I think the easy part with much of this is starting. There’s always a workshop, an event, or a book to read. The beginning is exciting. New possibilities, discoveries, and something to learn! But after the workshop ends or we finish the last page of the book, what do we do next? I think that’s where I tend to have the most difficulty.

At that point is where the work begins. Getting the deep benefits of most practices means taking the time to work through multiple layers and get down to the root. Like Shrek said, “Ogres are like onions…[they] have layers.” It’s sad how often I find this quote applies in life. But anyway…in the past, I have probably been the biggest flake when it comes to my own meditation practice.

The first time I meditated was in college during coursework on Buddhism. It was part of the curriculum and we all went to a Buddhist temple, sat along aside monks, and wafted in overwhelming amounts of Nag Champa. It was pretty great. I felt like I was a part of something and learning about myself. I.E. The college experience.

After that class, meditation probably left my life for 5 years. It was always an interest but not one that pulled me to action.

Then it would pop back up. I tried Headspace and that got me going for a while. After that it would drift away and only come back at the end of a Yoga practice. Then it started to come back stronger and stronger.

 I’ll go through spurts when every day after work I sit. After about a week like this I can start to feel the difference. The stillness and ability to choose how my mind works starts to flow into other parts of my life. That’s the best feeling, right? You start to see the results.

Then I pause again…

Keeping a cadence with the practice is hard even though I know what the benefits feel like. I still struggle. It’s not even that I get frustrated I just allow life to get in the way.

So to stop this, I started to add it to my calendar. Seems ridiculous, but if I don’t schedule it, I don’t do it. Sadly, my calendar is still my master. It’s a constant reminder that I have something to do today after work. Should something else come up, then I have to reschedule it.

2018 –> The time when we schedule our spiritual practice.

What do you do to maintain your own practice, whatever it is?

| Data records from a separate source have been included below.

/-- The chunk exponent: the largest exponent of a finite non-zero element, the smallest normal exponent without one
(R46). Subnormals count at the smallest normal exponent. -/
def chunkExp (f : Fmt) (xs : List Num) : Int :=
  let es := xs.filterMap (fun x => match x with
    | .fin _ mm e => if mm = 0 then none else some (max (expOf mm e) f.emin)
    | _ => none)
  match es with
  | [] => f.emin
  | e :: t => t.foldl max e

/-- Slice i of an element aligned to the chunk exponent (R46). -/
def sliceOf (mode : Nat) (f : Fmt) (x : Num) (ec : Int) (i : Nat) : Int :=
  let (n, hd, fb) := sliceParams mode
  match x with
  | .fin s mm e =>
    if mm = 0 then 0
    else
      let _ := f
      let sh := e - (ec - fb - hd)
      let a : Int := if 0 ≤ sh then ((mm <<< sh.toNat : Nat) : Int) else ((mm >>> (-sh).toNat : Nat) : Int)
      let v : Int := if s then -a else a
      let d : Int := 2 ^ (17 * (n - 1 - i))
      if i = 0 then v / d else (v / d) % 2 ^ 17
  | _ => 0

/-- The class a product of two elements adds to a slice-mode column (R51): NaN, +∞, −∞. -/
def prodClass (x y : Num) : Bool × Bool × Bool :=
  match x, y with
  | .nan, _ => (true, false, false)
  | _, .nan => (true, false, false)
  | .inf s, .inf t => (false, s == t, s != t)
  | .inf s, .fin t mm _ => if mm = 0 then (true, false, false) else (false, s == t, s != t)
  | .fin t mm _, .inf s => if mm = 0 then (true, false, false) else (false, s == t, s != t)
  | _, _ => (false, false, false)

/-- The combined value S′ of slice terms in units of 2^(A − 175), and A (R48). -/
def combine (mode : Nat) (ts : List Term) : Int × Int :=
  let (n, hd, fb) := sliceParams mode
  match ts with
  | [] => (0, 0)
  | t0 :: _ =>
    let a := ts.foldl (fun a t => max a (t.ea + t.eb)) (t0.ea + t0.eb)
    let term (t : Term) : Int :=
      let e : Int := 17 * (2 * (n : Int) - 2 - t.i - t.j) + (t.ea - fb - hd) + (t.eb - fb - hd)
      let sh := e - (a - 175)
      if 0 ≤ sh then t.sum * 2 ^ sh.toNat else t.sum / 2 ^ (-sh).toNat
    ((ts.map term).sum, a)

/-- Nearest value of a format with ties resolved toward −∞ or +∞, an infinity past the overflow threshold (for R50). -/
def nearestDir (f : Fmt) (up : Bool) (x e : Int) : Num :=
  let neg := decide (x < 0)
  let mm := x.natAbs
  if mm = 0 then .fin false 0 0
  else
    let qe := max (expOf mm e - f.fb) (f.emin - f.fb)
    let q :=
      if qe ≤ e then mm <<< (e - qe).toNat
      else
        let d := (qe - e).toNat
        let rem := mm % 2 ^ d
        let away := decide (2 ^ d < 2 * rem) || (decide (2 * rem = 2 ^ d) && (up != neg))
        mm >>> d + b2n away
    if leMag q qe f.maxSig (f.emax - f.fb) then .fin neg q qe else .inf neg

/-- RA (R50): the closed interval [S′ − Δ, S′ + Δ] holds a rounding boundary of the format. -/
def roundAmbiguous (f : Fmt) (ts : List Term) : Bool :=
  let (s, a) := combine 3 ts
  let chunks := ts.filter (fun t => decide (t.i = 0 ∧ t.j = 0))
  let low := chunks.foldl (fun b t => min b (t.ea + t.eb - 63)) (a - 175)
  let scale (v : Int) (e : Int) : Int := v * 2 ^ (e - low).toNat
  let delta := (chunks.map (fun t => scale (t.n : Int) (t.ea + t.eb - 63))).sum + scale (10 * chunks.length) (a - 175)
  let sv := scale s (a - 175)
  Num.lt (nearestDir f false (sv - delta) low) (nearestDir f true (sv + delta) low)

/-! ## Lanes (R66, R67)

A Hinge holds no state that a command could find later: R14's holds and R13's credits change when an item crosses and never
what it carries, and a wave or partial sum in flight is kept whole in the operation that owns it. The words its lanes carry
follow. -/

/-- Class of an element in a slice lane: finite, +∞, NaN, −∞ (R67). -/
def classCode (x : Num) : Nat :=
  match x with
  | .fin _ _ _ => 0
  | .inf s => if s then 3 else 1
  | .nan => 2

/-- A row-operand lane of a SHORT operation: L elements packed, the scale byte, the wave tag, poison (R67). -/
def rowLane (code : Nat) (es : List Elem) (tag : Nat) : Nat :=
  let w := bitsOfCode code
  (es.zipIdx.map (fun e => (e.1.code % 2 ^ w) <<< (w * e.2))).sum % 2 ^ 24 +
    ((es.map (fun e => e.scale)).headD 127 % 256) <<< 24 + (tag % 4) <<< 33 + b2n (es.any (fun e => e.psn)) <<< 35

/-- A row-operand lane of a slice mode: the slice of a pass, and the element's class. -/
def sliceLane (mode : Nat) (f : Fmt) (x : Num) (ec : Int) (i tag : Nat) (psn : Bool) : Nat :=
  wrapInt (sliceOf mode f x ec i) 18 + classCode x <<< 18 + (tag % 4) <<< 33 + b2n psn <<< 35

/-- A floating partial with its flags, as a partial-sum lane carries it: OF travels in the fraction of an infinity or NaN,
NV is implied by a NaN, UF has a bit of its own. -/
def partialLane (v : Nat) (fl : Flags) (tag : Nat) (psn : Bool) : Nat :=
  let x := match Fmt.fp32.decode v with
    | .nan => 0x7FC0_0000 + b2n fl.of
    | .inf _ => v + b2n fl.of
    | .fin _ _ _ => v
  x % 2 ^ 32 + b2n fl.uf <<< 32 + (tag % 4) <<< 33 + b2n psn <<< 35

/-- What the Ladle reads from a floating partial's lane: the canonical value and its flags. -/
def ofPartialLane (w : Nat) : Nat × Flags :=
  let x := w % 2 ^ 32
  match Fmt.fp32.decode x with
  | .nan =>
    if x % 2 ^ 23 = 1 then (x - 1, { of := true, uf := bitOf w 32 })
    else (0x7FC0_0000, { nv := true, of := decide (x % 2 ^ 23 = 0x40_0001), uf := bitOf w 32 })
  | _ => (x, { uf := bitOf w 32 })

/-- A chain value of the integer and slice modes at a Hinge: its low 30 bits and classes cross, and the Ladle above sends the
high part to the one below (R68). -/
def chainLow (v : Int) : Nat := wrapInt v 30
def chainHigh (v : Int) : Int := v / 2 ^ 30
def chainJoin (high : Int) (low : Int) : Int := high * 2 ^ 30 + low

  1. As I was reading, I was going to suggest scheduling, but then, before the end, you got to it yourself. Research has shown we are more likely to do something if we write it down. The key is how much we value the activity as this goes a long way with motivation. If it’s just not happening, let it be, don’t get into ‘should’ ‘must’ ‘ought’. It will happen when it happens. For me, many of my activities come in waves, painting, making jewellery, all sorts. I do it with gusto and then leave it a while. I’ve come to the conclusion, it’s okay.